WHAT THE EXERCISE ASKS. From the line with "have hopcode := i.opcode_lt" through the line with "w = .error e := by", inclusive, return each line of the data below exactly and leave the rest out.

---------- INPUT RECORDS

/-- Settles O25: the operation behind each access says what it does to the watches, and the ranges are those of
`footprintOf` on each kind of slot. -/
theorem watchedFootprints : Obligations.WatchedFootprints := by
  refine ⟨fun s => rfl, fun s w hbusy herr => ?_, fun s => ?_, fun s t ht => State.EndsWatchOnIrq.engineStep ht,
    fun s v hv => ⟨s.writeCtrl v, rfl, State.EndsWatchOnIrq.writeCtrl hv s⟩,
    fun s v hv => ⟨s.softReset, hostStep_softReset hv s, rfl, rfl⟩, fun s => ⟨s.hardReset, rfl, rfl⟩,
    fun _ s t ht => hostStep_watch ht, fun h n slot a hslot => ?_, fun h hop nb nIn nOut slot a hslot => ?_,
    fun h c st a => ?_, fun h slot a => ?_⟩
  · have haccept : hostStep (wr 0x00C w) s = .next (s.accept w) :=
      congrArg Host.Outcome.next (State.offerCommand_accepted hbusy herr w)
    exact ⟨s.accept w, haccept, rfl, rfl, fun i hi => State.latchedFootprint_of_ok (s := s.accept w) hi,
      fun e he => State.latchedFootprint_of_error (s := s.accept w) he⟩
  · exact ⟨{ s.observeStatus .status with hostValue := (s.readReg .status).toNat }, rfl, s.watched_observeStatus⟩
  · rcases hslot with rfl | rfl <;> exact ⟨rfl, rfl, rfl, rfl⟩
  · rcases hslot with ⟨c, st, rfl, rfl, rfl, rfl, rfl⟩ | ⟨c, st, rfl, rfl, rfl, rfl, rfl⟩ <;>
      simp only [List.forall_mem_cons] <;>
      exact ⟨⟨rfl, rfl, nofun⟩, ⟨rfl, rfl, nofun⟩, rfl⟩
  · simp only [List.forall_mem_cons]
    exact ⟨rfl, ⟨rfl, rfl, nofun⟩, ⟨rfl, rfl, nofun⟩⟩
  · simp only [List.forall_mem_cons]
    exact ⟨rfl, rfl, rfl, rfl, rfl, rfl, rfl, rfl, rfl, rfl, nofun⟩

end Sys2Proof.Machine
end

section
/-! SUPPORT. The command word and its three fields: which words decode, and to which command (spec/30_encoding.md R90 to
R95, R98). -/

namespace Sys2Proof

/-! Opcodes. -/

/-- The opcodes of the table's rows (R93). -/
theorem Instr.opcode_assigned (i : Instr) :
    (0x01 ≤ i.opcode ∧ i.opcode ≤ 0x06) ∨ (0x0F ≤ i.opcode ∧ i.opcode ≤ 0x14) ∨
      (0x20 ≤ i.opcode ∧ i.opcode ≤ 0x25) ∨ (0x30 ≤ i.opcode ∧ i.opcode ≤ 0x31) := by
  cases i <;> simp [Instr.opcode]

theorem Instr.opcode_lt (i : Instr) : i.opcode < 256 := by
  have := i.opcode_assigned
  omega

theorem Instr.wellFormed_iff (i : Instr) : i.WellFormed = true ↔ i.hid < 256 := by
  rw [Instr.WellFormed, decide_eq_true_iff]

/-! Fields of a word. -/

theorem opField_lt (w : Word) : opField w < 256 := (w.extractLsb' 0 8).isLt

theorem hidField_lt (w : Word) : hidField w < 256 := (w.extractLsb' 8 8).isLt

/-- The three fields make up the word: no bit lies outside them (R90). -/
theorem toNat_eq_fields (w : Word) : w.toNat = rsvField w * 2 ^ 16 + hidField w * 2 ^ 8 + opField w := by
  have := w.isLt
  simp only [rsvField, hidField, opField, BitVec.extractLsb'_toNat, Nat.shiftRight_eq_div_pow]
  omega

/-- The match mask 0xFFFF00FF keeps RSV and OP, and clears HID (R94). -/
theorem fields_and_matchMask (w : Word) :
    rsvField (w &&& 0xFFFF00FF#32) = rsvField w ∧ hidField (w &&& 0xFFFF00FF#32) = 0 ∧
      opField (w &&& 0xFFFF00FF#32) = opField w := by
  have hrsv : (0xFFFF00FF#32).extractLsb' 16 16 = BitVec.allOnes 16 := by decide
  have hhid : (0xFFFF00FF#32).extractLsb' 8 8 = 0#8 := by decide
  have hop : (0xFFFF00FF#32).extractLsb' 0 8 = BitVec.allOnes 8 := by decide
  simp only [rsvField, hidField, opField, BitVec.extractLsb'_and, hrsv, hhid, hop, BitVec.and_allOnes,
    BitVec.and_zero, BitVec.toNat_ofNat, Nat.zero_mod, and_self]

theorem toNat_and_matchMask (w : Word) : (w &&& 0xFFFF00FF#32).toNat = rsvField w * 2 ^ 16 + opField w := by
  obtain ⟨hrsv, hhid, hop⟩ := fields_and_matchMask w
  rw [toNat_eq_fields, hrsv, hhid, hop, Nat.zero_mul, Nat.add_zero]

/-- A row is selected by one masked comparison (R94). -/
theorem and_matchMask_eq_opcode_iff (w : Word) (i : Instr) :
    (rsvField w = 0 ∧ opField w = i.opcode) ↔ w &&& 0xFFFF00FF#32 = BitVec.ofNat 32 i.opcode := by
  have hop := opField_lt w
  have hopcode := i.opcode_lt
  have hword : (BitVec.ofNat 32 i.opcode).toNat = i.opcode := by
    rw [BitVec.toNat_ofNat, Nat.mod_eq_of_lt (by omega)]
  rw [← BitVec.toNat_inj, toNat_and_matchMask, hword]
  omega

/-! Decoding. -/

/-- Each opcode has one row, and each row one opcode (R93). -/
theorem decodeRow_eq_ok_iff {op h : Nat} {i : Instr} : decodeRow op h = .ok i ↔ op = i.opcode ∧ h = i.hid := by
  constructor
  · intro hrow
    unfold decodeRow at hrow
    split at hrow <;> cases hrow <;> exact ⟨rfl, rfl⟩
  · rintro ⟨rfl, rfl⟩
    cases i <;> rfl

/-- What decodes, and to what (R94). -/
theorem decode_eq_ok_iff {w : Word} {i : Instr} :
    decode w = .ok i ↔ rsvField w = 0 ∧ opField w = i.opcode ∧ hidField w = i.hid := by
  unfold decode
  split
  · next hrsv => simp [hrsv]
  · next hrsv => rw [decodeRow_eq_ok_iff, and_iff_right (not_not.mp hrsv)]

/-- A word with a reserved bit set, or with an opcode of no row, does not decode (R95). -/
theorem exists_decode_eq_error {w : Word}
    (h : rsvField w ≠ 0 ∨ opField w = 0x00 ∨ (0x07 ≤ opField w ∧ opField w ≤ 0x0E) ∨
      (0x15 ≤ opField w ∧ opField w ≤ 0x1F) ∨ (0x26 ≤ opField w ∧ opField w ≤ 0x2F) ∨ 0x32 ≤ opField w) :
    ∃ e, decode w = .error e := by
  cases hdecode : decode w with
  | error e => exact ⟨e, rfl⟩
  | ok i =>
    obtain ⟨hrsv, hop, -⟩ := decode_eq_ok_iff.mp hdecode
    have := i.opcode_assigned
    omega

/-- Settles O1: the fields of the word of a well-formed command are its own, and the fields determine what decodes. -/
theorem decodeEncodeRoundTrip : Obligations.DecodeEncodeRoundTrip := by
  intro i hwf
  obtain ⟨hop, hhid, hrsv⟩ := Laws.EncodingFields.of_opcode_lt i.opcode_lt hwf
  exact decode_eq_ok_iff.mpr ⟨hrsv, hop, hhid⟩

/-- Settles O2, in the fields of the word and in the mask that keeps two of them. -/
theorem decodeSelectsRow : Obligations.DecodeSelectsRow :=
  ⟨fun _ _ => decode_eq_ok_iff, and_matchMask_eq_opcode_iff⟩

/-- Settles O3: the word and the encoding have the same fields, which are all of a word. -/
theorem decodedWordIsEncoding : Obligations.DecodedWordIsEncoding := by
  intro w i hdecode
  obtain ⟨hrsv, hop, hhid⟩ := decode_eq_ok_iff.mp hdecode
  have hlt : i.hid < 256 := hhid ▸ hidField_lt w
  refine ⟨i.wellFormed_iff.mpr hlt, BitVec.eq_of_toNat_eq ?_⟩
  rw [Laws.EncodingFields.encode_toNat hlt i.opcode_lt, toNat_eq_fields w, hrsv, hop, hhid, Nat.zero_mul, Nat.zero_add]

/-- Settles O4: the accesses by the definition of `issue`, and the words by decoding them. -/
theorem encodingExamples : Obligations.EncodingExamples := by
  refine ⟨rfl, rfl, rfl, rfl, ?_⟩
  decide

--------------------

COMPLETED EXERCISE.
  have hopcode := i.opcode_lt
  have hword : (BitVec.ofNat 32 i.opcode).toNat = i.opcode := by
    rw [BitVec.toNat_ofNat, Nat.mod_eq_of_lt (by omega)]
  rw [← BitVec.toNat_inj, toNat_and_matchMask, hword]
  omega

/-! Decoding. -/

/-- Each opcode has one row, and each row one opcode (R93). -/
theorem decodeRow_eq_ok_iff {op h : Nat} {i : Instr} : decodeRow op h = .ok i ↔ op = i.opcode ∧ h = i.hid := by
  constructor
  · intro hrow
    unfold decodeRow at hrow
    split at hrow <;> cases hrow <;> exact ⟨rfl, rfl⟩
  · rintro ⟨rfl, rfl⟩
    cases i <;> rfl

/-- What decodes, and to what (R94). -/
theorem decode_eq_ok_iff {w : Word} {i : Instr} :
    decode w = .ok i ↔ rsvField w = 0 ∧ opField w = i.opcode ∧ hidField w = i.hid := by
  unfold decode
  split
  · next hrsv => simp [hrsv]
  · next hrsv => rw [decodeRow_eq_ok_iff, and_iff_right (not_not.mp hrsv)]

/-- A word with a reserved bit set, or with an opcode of no row, does not decode (R95). -/
theorem exists_decode_eq_error {w : Word}
    (h : rsvField w ≠ 0 ∨ opField w = 0x00 ∨ (0x07 ≤ opField w ∧ opField w ≤ 0x0E) ∨
      (0x15 ≤ opField w ∧ opField w ≤ 0x1F) ∨ (0x26 ≤ opField w ∧ opField w ≤ 0x2F) ∨ 0x32 ≤ opField w) :
    ∃ e, decode w = .error e := by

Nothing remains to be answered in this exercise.